-- ==== Sys2Proof/Machine/Recovery.lean ====
section
/-!
DEFINITION. The recovery commands: SECURE_STATE, RESTORE_STATE, RESHARD and REPLAY_STEP (R296, R363, R415, R421, R423, R427 to R431).
-/
namespace Sys2Proof.Machine

/-- A host command acts on the request of its code that waits in its mailbox. -/
def Blk.cmd (b : Blk) (f m code : Nat) (act : Req → Blk) : Blk :=
  if b.canTake f m && decide ((b.reqOf f m).code = code) then act (b.reqOf f m) else b

/-- A long operation accepted, and what is done with it at once. -/
def Blk.startOp (b : Blk) (r : Req) (o : LongOp) (k : Blk → LongOp → Blk) : Blk :=
  let b1 := b.accept r o
  match b1.mbx.ops.getLast? with
  | some op => k b1 op
  | none => b1

/-- A long operation that needs a compute die (R556): in DOZE it is QUEUED and the module wakes, else its work begins; `z` keeps what the work needs. -/
def Blk.startLong (b : Blk) (r : Req) (o : LongOp) (z : Asleep) (k : Blk → LongOp → Blk) : Blk :=
  if b.pwr.doze then
    b.startOp r { o with st := .queued } (fun c op => { c with
      asleep := c.asleep ++ [{ z with handle := op.handle, pay := r.pay }], pwr := { c.pwr with waking := true } })
  else b.startOp r o k

/-- Nothing beside the request. -/
def Asleep.none : Asleep := { handle := 0, pay := [], last := Option.none, gen := Option.none, bad := [], moves := [] }

/-- A request judged (R474): refused with its status, or carried out. -/
def Blk.judged (b : Blk) (r : Req) (stateBad payBad handleBad busy : Bool) (go : Blk) : Blk :=
  match b.judge r stateBad false payBad handleBad busy with
  | some st => b.reply r st 0 []
  | none => go

/-- Some operation of a kind on the partition is RUNNING or SUSPENDED. -/
def Blk.opLive (b : Blk) (p : Nat) (q : OpKind → Bool) : Bool :=
  b.mbx.ops.any (fun o => decide (o.part = p) && q o.kind && (o.st == .running || o.st == .suspended))

def Blk.isLoaded (b : Blk) (p : Nat) : Bool := (b.part p).any (fun x => x.loaded)
def Blk.unrestored (b : Blk) (p : Nat) : Bool := (b.part p).any (fun x => x.unrest)
def Blk.isSecuring (b : Blk) (p : Nat) : Bool := (b.part p).any (fun x => x.securing.isSome)

/-! ### SECURE_STATE (R415, R421, R423) -/

/-- Mode NOW's work. -/
def Blk.secureNowGo (b : Blk) (r : Req) (o : LongOp) : Blk := b.secureStart (r.u 0 1) o.handle (r.u 2 1)

/-- Mode NOW. -/
def Blk.secureNow (b : Blk) (f m : Nat) : Blk :=
  b.cmd f m 0x20 (fun r =>
    if r.u 1 1 ≠ 0 then b
    else
      let p := r.u 0 1
      b.judged r (!b.isLoaded p || b.unrestored p || b.opLive p OpKind.exclusive || b.isSecuring p)
        (!r.reservedOk [(0, 3)] || decide (7 < p) || decide (3 < r.u 2 1)) false b.opsBusy
        (b.startLong r { handle := 0, fn := f, mbx := m, kind := .secure, part := p, st := .running, s := b.sOf p, layers := r.u 2 1 } .none
          (fun c o => c.secureNowGo r o)))

/-- Mode AT_STEP's work at its acceptance: a step that has passed. -/
def Blk.secureAtGo (b : Blk) (r : Req) (o : LongOp) : Blk := if r.u 4 4 ≤ b.sOf (r.u 0 1) then b.endOp o.handle .secureStepPassed 0 [] else b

┄┄┄┄┄┄┄┄┄┄

Activity =
Look through the entries above, and wherever a line holds the string "LongOp", copy it.

Answer =
def Blk.startOp (b : Blk) (r : Req) (o : LongOp) (k : Blk → LongOp → Blk) : Blk :=
def Blk.startLong (b : Blk) (r : Req) (o : LongOp) (z : Asleep) (k : Blk → LongOp → Blk) : Blk :=
def Blk.secureNowGo (b : Blk) (r : Req) (o : LongOp) : Blk := b.secureStart (r.u 0 1) o.handle (r.u 2 1)
def Blk.secureAtGo (b : Blk) (r : Req) (o : LongOp) : Blk := if r.u 4 4 ≤ b.sOf (r.u 0 1) then b.endOp o.handle .secureStepPassed 0 [] else b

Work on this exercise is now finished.